其中&#34;本地&#34;是转换器的添加命名空间,并且:

    <DataGrid ItemsSource="{Binding TableResult,Converter={StaticResource listToTables}}" >

用于您的DataGrid。

enter image description here

编辑决赛:

如果您认为MVVM允许,您可以保留DataTable,只需用以下代码替换代码的后半部分:

   DataTable tempDataTable = new DataTable();
   DataColumn c = new DataColumn();
   c.ColumnName = "Col1";
   tempDataTable.Columns.Add(c);

   c = new DataColumn();
   c.ColumnName = "Col2";
   tempDataTable.Columns.Add(c);

   DataRow row1 = tempDataTable.NewRow();
   row1["Col1"] = "Blue";
   row1["Col2"] = "12";;
   tempDataTable.Rows.Add(row1);

   DataRow row2 = tempDataTable.NewRow();
   row2["Col1"] = "Red";
   row2["Col2"] = "18";
   tempDataTable.Rows.Add(row2);

   DataRow row3 = tempDataTable.NewRow();
   row3["Col1"] = "Yellow";
   row3["Col2"] = "27";
   tempDataTable.Rows.Add(row3);
   this.DataTable = tempDataTable;

您必须将DataTable设置为引发属性更改。
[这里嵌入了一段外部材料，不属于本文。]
theorem bodyPubStatus_keeps {p_ : Allow} {z : State} {s : State}  (h_ : Keeps p_ z s) : KeepsRes p_ z (bodyPubStatus s) := by
  unfold bodyPubStatus
  repeat' (first | with_reducible assumption | with_reducible exact Keeps.refl _ _ | with_reducible apply ok_keeps | with_reducible apply KeepsRes.done | with_reducible apply KeepsRes.accepted | with_reducible apply KeepsRes.waiting | with_reducible apply KeepsOut.next | split | dsimp only | intro _ _ | intro _)

theorem execPubStatus_keeps {p_ : Allow} {z : State} (h : Hdr) {s : State}  (htime_ : p_.clock = true) (h_ : Keeps p_ z s) : KeepsOut p_ z (execPubStatus h s) := by
  unfold execPubStatus
  repeat' (first | with_reducible assumption | with_reducible exact Keeps.refl _ _ | with_reducible apply runCmd_keeps | with_reducible apply bodyPubStatus_keeps | with_reducible apply KeepsRes.done | with_reducible apply KeepsRes.accepted | with_reducible apply KeepsRes.waiting | with_reducible apply KeepsOut.next | dsimp only | intro _ _ | intro _)

theorem bodyPubAlarmsRead_keeps {p_ : Allow} {z : State} (src : Option (Fin 3)) {s : State}  (h_ : Keeps p_ z s) : KeepsRes p_ z (bodyPubAlarmsRead src s) := by
  unfold bodyPubAlarmsRead
  repeat' (first | with_reducible assumption | with_reducible exact Keeps.refl _ _ | with_reducible apply ok_keeps | with_reducible apply KeepsRes.done | with_reducible apply KeepsRes.accepted | with_reducible apply KeepsRes.waiting | with_reducible apply KeepsOut.next | with_reducible apply keepsParts_intro | with_reducible exact Or.inl (by with_reducible assumption) | with_reducible exact Or.inr rfl | simp only [keeps_mk] | with_reducible refine keepsMk_of ?_ ⟨rfl, rfl⟩ (fun h_ => by first | exact h_ | simpa only [updAt_length] using h_ | with_unfolding_all rfl) ?_ ?_ | split | intro _ _ | dsimp only | intro _ _ | intro _)

theorem execPubAlarmsRead_keeps {p_ : Allow} {z : State} (h : Hdr) (src : Option (Fin 3)) {s : State}  (htime_ : p_.clock = true) (h_ : Keeps p_ z s) : KeepsOut p_ z (execPubAlarmsRead h src s) := by
  unfold execPubAlarmsRead
  repeat' (first | with_reducible assumption | with_reducible exact Keeps.refl _ _ | with_reducible apply runCmd_keeps | with_reducible apply bodyPubAlarmsRead_keeps | with_reducible apply KeepsRes.done | with_reducible apply KeepsRes.accepted | with_reducible apply KeepsRes.waiting | with_reducible apply KeepsOut.next | dsimp only | intro _ _ | intro _)

/-! ### Machine/Oscillation.lean -/

theorem State.oscTake_keeps {p_ : Allow} {z : State} {s0 : State} (x : Snapshot)  (hosc_ : p_.may .osc = true) (h_ : Keeps p_ z s0) : Keeps p_ z (State.oscTake s0 x) := by
  unfold State.oscTake
  repeat' (first | with_reducible assumption | with_reducible exact Keeps.refl _ _ | with_reducible apply State.takePoison_keeps | with_reducible apply State.setOsc_keeps | with_reducible apply State.oscCount_keeps | with_reducible refine State.takePoison_keeps_of (by with_reducible assumption) ?_ | with_reducible apply keeps_foldl | with_reducible apply keeps_foldl_fst | with_reducible apply keeps_foldl_snd | intro _ _ _ | with_reducible apply keepsParts_intro | with_reducible exact Or.inl (by with_reducible assumption) | with_reducible exact Or.inr rfl | simp only [keeps_mk] | with_reducible refine keepsMk_of ?_ ⟨rfl, rfl⟩ (fun h_ => by first | exact h_ | simpa only [updAt_length] using h_ | with_unfolding_all rfl) ?_ ?_ | with_reducible apply keeps_ite | split | dsimp only | intro _ _ | intro _)

theorem execOscSnapshotIntake_keeps {p_ : Allow} {z : State} (at_ : Instant) {s0 : State}  (haln_ : p_.may .aln = true) (hosc_ : p_.may .osc = true) (htime_ : p_.clock = true) (h_ : Keeps p_ z s0) : KeepsOut p_ z (execOscSnapshotIntake at_ s0) := by
  unfold execOscSnapshotIntake
  repeat' (first | with_reducible assumption | with_reducible exact Keeps.refl _ _ | with_reducible apply State.advance_keeps | with_reducible apply State.setAln_keeps | with_reducible apply State.oscTake_keeps | with_reducible apply KeepsRes.done | with_reducible apply KeepsRes.accepted | with_reducible apply KeepsRes.waiting | with_reducible apply KeepsOut.next | with_reducible apply keepsParts_intro | with_reducible exact Or.inl (by with_reducible assumption) | with_reducible exact Or.inr rfl | simp only [keeps_mk] | with_reducible refine keepsMk_of ?_ ⟨rfl, rfl⟩ (fun h_ => by first | exact h_ | simpa only [updAt_length] using h_ | with_unfolding_all rfl) ?_ ?_ | with_reducible apply keeps_ite | with_reducible apply keepsOut_ite | split | intro _ _ | dsimp only | intro _ _ | intro _)
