theorem State.leaveRun_keeps {p_ : Allow} {z : State} {s : State}  (hevents_ : p_.may .events = true) (haon_ : p_.may .aon = true) (haln_ : p_.may .aln = true) (hisl_ : p_.may .isl = true) (hbatches_ : p_.may .batches = true) (hpub_ : p_.may .pub = true) (hosc_ : p_.may .osc = true) (hcap_ : p_.may .cap = true) (hflt_ : p_.may .flt = true) (hevr_ : p_.may .evr = true) (h_ : Keeps p_ z s) : Keeps p_ z (State.leaveRun s) := by
  unfold State.leaveRun
  repeat' (first | with_reducible assumption | with_reducible exact Keeps.refl _ _ | with_reducible apply State.flushStop_keeps | with_reducible apply State.releaseLands_keeps | with_reducible apply State.runStream_keeps | with_reducible apply State.setRb_keeps | with_reducible apply State.stopBlock_keeps | with_reducible apply State.stopSets_keeps | with_reducible apply State.capDisable_keeps | with_reducible apply State.disarmAll_keeps | with_reducible apply keeps_foldl | with_reducible apply keeps_foldl_fst | with_reducible apply keeps_foldl_snd | intro _ _ _ | with_reducible apply keeps_ite | split | dsimp only | intro _ _ | intro _)

theorem State.loseVolatile_keeps {p_ : Allow} {z : State} {s : State}  (hl_ : p_.lose = true) (hevents_ : p_.may .events = true) (hports_ : p_.may .ports = true) (hpub_ : p_.may .pub = true) (hcap_ : p_.may .cap = true) (hkey_ : p_.may .key = true) (hmbx_ : p_.may .mbx = true) (h_ : Keeps p_ z s) : Keeps p_ z (State.loseVolatile s) := by
  unfold State.loseVolatile
  repeat' (first | with_reducible assumption | with_reducible exact Keeps.refl _ _ | with_reducible apply State.expireKeys_keeps | with_reducible apply State.clearMailboxes_keeps | with_reducible apply keepsParts_intro | with_reducible exact Or.inl (by with_reducible assumption) | with_reducible exact Or.inr rfl | simp only [keeps_mk] | with_reducible refine keepsMk_of ?_ ⟨rfl, rfl⟩ (fun h_ => by first | exact h_ | simpa only [updAt_length] using h_ | with_unfolding_all rfl) ?_ ?_ | with_reducible refine keepsMk_clear ?_ (by assumption) rfl (fun h_ => by first | exact h_ | simpa only [updAt_length] using h_ | with_unfolding_all rfl) ?_ ?_ | with_reducible refine keepsMk_reset ?_ (by assumption) rfl (fun h_ => by first | exact h_ | simpa only [updAt_length] using h_ | with_unfolding_all rfl) ?_ ?_ | refine State.setMem_clear _ (by assumption) rfl ?_ | dsimp only | intro _ _ | intro _)

theorem State.powerDown_keeps {p_ : Allow} {z : State} {s : State}  (hl_ : p_.lose = true) (hfree_ : p_.may .free = true) (hevents_ : p_.may .events = true) (haon_ : p_.may .aon = true) (hports_ : p_.may .ports = true) (hpub_ : p_.may .pub = true) (hcap_ : p_.may .cap = true) (hkey_ : p_.may .key = true) (hevr_ : p_.may .evr = true) (hmbx_ : p_.may .mbx = true) (h_ : Keeps p_ z s) : Keeps p_ z (State.powerDown s) := by
  unfold State.powerDown
  repeat' (first | with_reducible assumption | with_reducible exact Keeps.refl _ _ | with_reducible apply State.releaseLands_keeps | with_reducible apply State.releaseIlk_keeps | with_reducible apply State.keysLosePower_keeps | with_reducible apply State.loseLog_keeps | with_reducible apply State.loseVolatile_keeps | with_reducible apply State.setAon_keeps | with_reducible apply keepsParts_intro | with_reducible exact Or.inl (by with_reducible assumption) | with_reducible exact Or.inr rfl | simp only [keeps_mk] | with_reducible refine keepsMk_of ?_ ⟨rfl, rfl⟩ (fun h_ => by first | exact h_ | simpa only [updAt_length] using h_ | with_unfolding_all rfl) ?_ ?_ | with_reducible refine keepsMk_clear ?_ (by assumption) rfl (fun h_ => by first | exact h_ | simpa only [updAt_length] using h_ | with_unfolding_all rfl) ?_ ?_ | with_reducible refine keepsMk_reset ?_ (by assumption) rfl (fun h_ => by first | exact h_ | simpa only [updAt_length] using h_ | with_unfolding_all rfl) ?_ ?_ | refine State.setMem_clear _ (by assumption) rfl ?_ | dsimp only | intro _ _ | intro _)

theorem State.enterState_keeps {p_ : Allow} {z : State} {s : State} (t : Transition)  (hl_ : p_.lose = true) (hfree_ : p_.may .free = true) (hevents_ : p_.may .events = true) (haon_ : p_.may .aon = true) (hports_ : p_.may .ports = true) (hpec_ : p_.may .pec = true) (hpub_ : p_.may .pub = true) (hcap_ : p_.may .cap = true) (hflt_ : p_.may .flt = true) (hkey_ : p_.may .key = true) (hevr_ : p_.may .evr = true) (hmbx_ : p_.may .mbx = true) (h_ : Keeps p_ z s) : Keeps p_ z (State.enterState s t) := by
  unfold State.enterState
  repeat' (first | with_reducible assumption | with_reducible exact Keeps.refl _ _ | with_reducible apply State.setAon_keeps | with_reducible apply State.dropCause_keeps | with_reducible apply State.restartAll_keeps | with_reducible apply State.sealLog_keeps | with_reducible apply State.loseVolatile_keeps | with_reducible apply State.loseLog_keeps | with_reducible apply State.updPort_keeps | with_reducible apply State.powerDown_keeps | with_reducible apply keeps_foldl | with_reducible apply keeps_foldl_fst | with_reducible apply keeps_foldl_snd | intro _ _ _ | with_reducible apply keepsParts_intro | with_reducible exact Or.inl (by with_reducible assumption) | with_reducible exact Or.inr rfl | simp only [keeps_mk] | with_reducible refine keepsMk_of ?_ ⟨rfl, rfl⟩ (fun h_ => by first | exact h_ | simpa only [updAt_length] using h_ | with_unfolding_all rfl) ?_ ?_ | with_reducible refine keepsMk_clear ?_ (by assumption) rfl (fun h_ => by first | exact h_ | simpa only [updAt_length] using h_ | with_unfolding_all rfl) ?_ ?_ | with_reducible refine keepsMk_reset ?_ (by assumption) rfl (fun h_ => by first | exact h_ | simpa only [updAt_length] using h_ | with_unfolding_all rfl) ?_ ?_ | refine State.setMem_clear _ (by assumption) rfl ?_ | with_reducible apply keeps_ite | split | intro _ _ | dsimp only | intro _ _ | intro _)

theorem State.begin_keeps {p_ : Allow} {z : State} {s : State} (t : Transition)  (haon_ : p_.may .aon = true) (h_ : Keeps p_ z s) : Keeps p_ z (State.begin s t) := by
  unfold State.begin
  repeat' (first | with_reducible assumption | with_reducible exact Keeps.refl _ _ | with_reducible apply State.setAon_keeps | with_reducible apply keepsParts_intro | with_reducible exact Or.inl (by with_reducible assumption) | with_reducible exact Or.inr rfl | simp only [keeps_mk] | with_reducible refine keepsMk_of ?_ ⟨rfl, rfl⟩ (fun h_ => by first | exact h_ | simpa only [updAt_length] using h_ | with_unfolding_all rfl) ?_ ?_ | with_reducible refine keepsMk_clear ?_ (by assumption) rfl (fun h_ => by first | exact h_ | simpa only [updAt_length] using h_ | with_unfolding_all rfl) ?_ ?_ | with_reducible refine keepsMk_reset ?_ (by assumption) rfl (fun h_ => by first | exact h_ | simpa only [updAt_length] using h_ | with_unfolding_all rfl) ?_ ?_ | refine State.setMem_clear _ (by assumption) rfl ?_ | dsimp only | intro _ _ | intro _)
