-- ==== Sys2Proof/Tests/Slice0.lean ====
section
/-! SUPPORT. Tests of the model: ill-formed commands are refused, values of the manual's own examples come out, and for every statement a state and
operands meet what it assumes. -/

set_option Elab.async false

namespace Sys2Proof.Machine

/-! ### A command at its turn -/

/-- A plain header: the host's, of session 0, for the head. -/
def hdr0 : Hdr := ⟨0, 0, 0#32, 0, false, false, false, 0, 0, 0, 64, 1048576, .host, none, none, .good, 0#4⟩

/-- A command in flight under that header, which owes nobody an acknowledgement. -/
def flight0 (op : Nat) : Flight := ⟨0, 0#32, op, 0, false, false, 0, .host, 0, 0, .mirrored, false, 0, none, 0⟩

/-- A module with one command in flight. -/
def State.atTurn (s : State) (op : Nat) : State := s.setCmd (fun c => { c with flights := [flight0 op] })

/-- The command of an opcode can be performed, accepted or queued on a module: it is at its turn, its condition holds, and its effect, whatever it
changes, meets no lock. -/
def Can (op : Nat) (cond : State → Prop) (s : State) : Prop :=
  Ready op hdr0 (s.atTurn op) ∧ cond ((s.atTurn op).turn op hdr0) ∧ ∀ t, ((s.atTurn op).turn op hdr0).breaksLock t = false

/-- An address that holds a lock bit: that of its window, its port or the command block, or a mailbox binding. -/
def holdsLock (a : Nat) : Bool := blockOf a == 15 || lockReg a == a

/-- No lock bit of a bank is set. -/
def unlockedBank (l : List (Nat × Word)) : Bool := l.all (fun x => !holdsLock x.1 || !bit x.2 31)

theorem lookup_unlocked {a : Nat} {l : List (Nat × Word)} {v : Word} (h : unlockedBank l = true) (ha : holdsLock a = true)
    (e : lookup l a = some v) : bit v 31 = false := by
  induction l with
  | nil => cases e
  | cons x rest ih =>
    obtain ⟨k, w⟩ := x
    simp only [unlockedBank, List.all_cons, Bool.and_eq_true] at h
    unfold lookup at e
    split at e
    · rename_i hk; subst hk; cases e; simpa [ha] using h.1
    · exact ih h.2 e

/-- A word of a window whose registers all reset with bit 31 clear. -/
theorem resetWord_clear {a : Nat} (h : (regsOf (blockOf a)).all (fun d => decide (d.reset < 2 ^ 31)) = true) : bit (resetWord a) 31 = false := by
  unfold resetWord
  cases e : descAt a with
  | none => decide
  | some d =>
    have := List.all_eq_true.mp h d (List.mem_of_find?_eq_some e)
    simp only [decide_eq_true_eq] at this
    unfold bit word
    rw [BitVec.getLsbD_ofNat]
    simp [Nat.testBit_lt_two_pow this]

theorem unlocked_rb {s : State} {a : Nat} (h : unlockedBank s.regs = true) (ha : holdsLock a = true)
    (hr : bit (resetWord a) 31 = false) : s.rb a 31 = false := by
  unfold State.rb State.reg fetch
  cases e : lookup s.regs a with
  | none => exact hr
  | some v => exact lookup_unlocked h ha e

theorem windows_clear (b : Nat) (h : b ≠ 12 ∧ b ≠ 14) : (regsOf b).all (fun d => decide (d.reset < 2 ^ 31)) = true := by
  unfold regsOf
  split <;> first | rfl | decide | exact absurd rfl h.1 | exact absurd rfl h.2

theorem lockReg_block {a : Nat} (h : blockOf a ≠ 14) : blockOf (lockReg a) = blockOf a := by
  unfold lockReg
  split
  · unfold blockOf at *; omega
  · unfold blockOf at *; omega

theorem lockReg_holds (a : Nat) : holdsLock (lockReg a) = true := by
  have : lockReg (lockReg a) = lockReg a := by
    by_cases h14 : blockOf a = 14
    · have : lockReg a = Reg.CMD_CTL := by unfold lockReg; simp [h14]
      rw [this]; decide
    · have hb := lockReg_block h14
      unfold lockReg at hb ⊢
      split
      · rename_i h3
        simp only [h3, if_true] at hb ⊢
        simp only [hb, if_true]
        omega
      · rename_i h3
        simp only [h3, h14, if_false] at hb ⊢
        simp only [hb, h3, h14, if_false]
  simp [holdsLock, this]

/-- No lock is set where no lock bit of the bank is. -/
theorem unlocked_isLocked {s : State} (h : unlockedBank s.regs = true) (a : Nat) : s.isLocked a = false := by
  unfold State.isLocked
  split
  · rename_i e
    exact unlocked_rb h (by simp [holdsLock, e]) (resetWord_clear (windows_clear _ (by omega)))
  · apply unlocked_rb h (lockReg_holds a)
    by_cases h14 : blockOf a = 14
    · have : lockReg a = Reg.CMD_CTL := by unfold lockReg; simp [h14]
      rw [this]; decide
    · by_cases h12 : blockOf a = 12
      · have : lockReg a = 0xC0000 := by unfold lockReg; simp [h12]
        rw [this]; decide
      · exact resetWord_clear (by rw [lockReg_block h14]; exact windows_clear _ ⟨h12, h14⟩)

theorem unlocked_breaks {s : State} (h : unlockedBank s.regs = true) (t : State) : s.breaksLock t = false := by
  unfold State.breaksLock
  rw [List.any_eq_false]
  intro p _
  simp [unlocked_isLocked h]

theorem executable_at {op : Nat} {s : State} (hi : s.ownIndex = 0) : ((s.atTurn op).advance 0).executable op hdr0 = some (flight0 op) := by
  have hb : ((s.atTurn op).advance 0).isBehind (flight0 op) = false := by simp [State.isBehind, State.atTurn, State.setCmd, State.advance]
  have hh : ((s.atTurn op).advance 0).isHere (flight0 op) = true := by
    have : ((s.atTurn op).advance 0).ownIndex = 0 := hi
    simp [State.isHere, flight0, this]
  have hl : ((s.atTurn op).advance 0).cmd.flights = [flight0 op] := rfl
  unfold State.executable
  simp only [hdr0, hl, List.find?_cons, hh, hb]
  simp [flight0, Flight.is]
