-- ==== Sys2Proof/WellFormed.lean ====
section
/-! DEFINITION. Which operands an operation admits: the mask and match columns of spec/opcode_table.json. -/

namespace Sys2Proof

/-- The byte of a byte-level operation lies in its row of the opcode table: `byte & mask == match`, with the
row's mask and match (R50, R51). The operands of REGWR and VOLSET are exactly as wide as their fields, so every
one is admitted (R52, R53, R63). -/
def Instr.wellFormed : Instr → Bool
  | .dataOrphan b => b &&& 0x80 == 0x00
  | .dataAppend b => b &&& 0x80 == 0x00
  | .dataOverflow b => b &&& 0x80 == 0x00
  | .stNoteon b => b &&& 0xF8 == 0x90
  | .stPc b => b &&& 0xFF == 0xC0
  | .stOther1 b => b &&& 0xF0 == 0x80
  | .stOther2 b => b &&& 0xF8 == 0x98
  | .stOther3 b => b &&& 0xE0 == 0xA0
  | .stOther4 b => b &&& 0xFF == 0xC1
  | .stOther5 b => b &&& 0xFE == 0xC2
  | .stOther6 b => b &&& 0xFC == 0xC4
  | .stOther7 b => b &&& 0xF8 == 0xC8
  | .stOther8 b => b &&& 0xF0 == 0xD0
  | .stOther9 b => b &&& 0xE0 == 0xE0
  | .regwr _ _ => true
  | .volset _ => true

end Sys2Proof
end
添加它不会做任何事情;)

答案 4 :(得分:0)

如果我添加以下内容,您的代码将适用于我

<a>

答案 5 :(得分:0)

我刚刚对此进行了角力,发现了另一个非常可靠的答案,该答案包含了此处的部分但并非全部其他内容。 Xaml(假设datacontext是在页面级别设置的):

<DataGrid ItemsSource="{Binding Findings}" />

ViewModel中的代码(假设使用数据创建了DataTable)

Findings = null;
Findings = dataTable.DefaultView

关键是首先将绑定属性显式设置为null。我发现在WinForms中也是如此。